In this article, the rate performance of simultaneously transmitting and reflecting reconfigurable intelligent surface (STAR-RIS)-aided nonorthogonal multiple access (NOMA) system is investigated, and joint optimization designs of power allocation (PA) of users and amplitude coefficients of RIS elements are presented based on statistical channel information for maximizing the ergodic rate. According to the performance analysis, the ergodic rate of STAR-RIS-aided NOMA system is derived for theoretical evaluation and optimization, and resultant tightly approximate expression is attained. Also, an upper bound of ergodic rate is derived for simplifying the tight approximation and the rate optimization. Then, we formulate the joint optimization problem of PA and amplitude coefficients for ergodic rate maximization under the constraints of maximum power, minimal rate, and maximum sum amplitude.
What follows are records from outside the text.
-- ==== Sys2Proof/Machine/Hang.lean ====
section
/-! DEFINITION. Canvas, Easel and Hang (spec 12 R312-R330, R334). -/

namespace Sys2Proof.Machine

def hangPage : Nat := pageIndex ⟨.hang, 0⟩

/-! ## Slots and groups -/

def hangSlot (s : State) (i : Nat) : HangSlot := smGet {} s.hang i
def setHang (i : Nat) (x : HangSlot) (s : State) : State := { s with hang := smPut {} s.hang i x }

/-- The pages of a hang group, in order of index (R318). Pages that never had a group are not listed in State.regs. -/
def groupPages (s : State) (g : Nat) : List Nat :=
  (smKeys (fun k w => k < 2 ^ 26 && k % 4096 == 0x02C && bit w 8 && fld w 7 0 == g) s.regs).map (fun k => k / 4096)

/-- The cluster a page is tied to (R319). -/
def tiedCluster : Page → Option Nat
  | ⟨.ch, n⟩ => some (clusterOf n)
  | ⟨.pal, l⟩ | ⟨.ln, l⟩ | ⟨.lscr, l⟩ => some (clusterOfLane l)
  | ⟨.cl, k⟩ | ⟨.wd, k⟩ => some k
  | _ => none

/-- The cluster of a page index. -/
def tied (p : Nat) : Option Nat := (pageAt p).bind tiedCluster

/-- The first stroke boundary of a cluster at or after an instant (03 R78). -/
def boundaryAt (s : State) (k t : Nat) : Nat :=
  let b := base s k
  let p := 8 * period s k
  if t ≤ b.next ∨ p = 0 then b.next else b.next + (t - b.next + p - 1) / p * p

/-- H of a Local Hang (R320). -/
def localInstant (s : State) (k : Nat) (at_ : Nat) : Nat :=
  if (base s k).running then boundaryAt s k (at_ + 500 * ns) else at_ + 500 * ns

/-- HG_AT. -/
def hangAt (s : State) : Nat := rd64 s hangPage 0x700 * ns + fld (rdReg s hangPage 0x708) 15 0

/-! ## Acceptance (R321) -/

/-- The domain of a page index. -/
def domainOfPage (p : Nat) : Nat := match pageAt p with | some x => pageDomain x | none => 8

/-- Whether every register of a bankable Easel word holds an unreserved encoding (R321 item 7). -/
def easelEncodings (s : State) (p : Nat) : Bool :=
  match pageAt p with
  | none => true
  | some x => (regsOf x.kind).all (fun r => !r.bankable || (List.range r.count).all (fun i =>
      wordValid r.fields (rdRole s true p (r.off + r.stride * i))))

/-- Whether a page of a cluster switches at one of its boundaries, not at H: its timebase runs at H (R322; 03 R78). -/
def runsAt (s : State) (k h : Nat) : Bool := (base s k).en && ((base s k).running || decide ((base s k).next ≤ h))

/-- The count of the stroke that begins at the next boundary of a cluster (03 R78, R80). -/
def nextCount (b : Timebase) : Nat := if b.ranEver then b.count + 1 else 0

/-- Whether a set-up stream of a cluster is stopped by the Hang (R321): its own page stops it, or its END boundary lies at or before the
switch boundary. -/
def streamEnds (s : State) (pages : List Nat) (k h c : Nat) : Bool :=
  let x := chan s c
  let b := base s k
  let n := (boundaryAt s k h - b.next) / max 1 (8 * period s k)
  x.stream == .idle || (pages.contains (chPage c) && !bit (rdRole s true (chPage c) 0x240) 0)
    || (x.last != 0 && runsAt s k h && decide (x.last ≤ nextCount b + n))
It is shown that this multidimensional optimization problem can be simplified as 2-D optimization problem, and thus, we present an optimal scheme based on 2-D search method to obtain the optimal solution. To simplify the optimal scheme, by maximizing the upper bound of ergodic rate, a suboptimal scheme and its improved scheme based on 1-D search method are, respectively, proposed, and they can obtain the performance close to the optimal scheme with lower complexity. Besides, three algorithms are presented for solving the design problems of optimal scheme, suboptimal scheme, and improved scheme, respectively. Simulation results show that the derived theoretical expressions match the simulations well. Moreover, the proposed schemes can achieve higher rate than the conventional fixed PA scheme and fixed amplitude allocation scheme.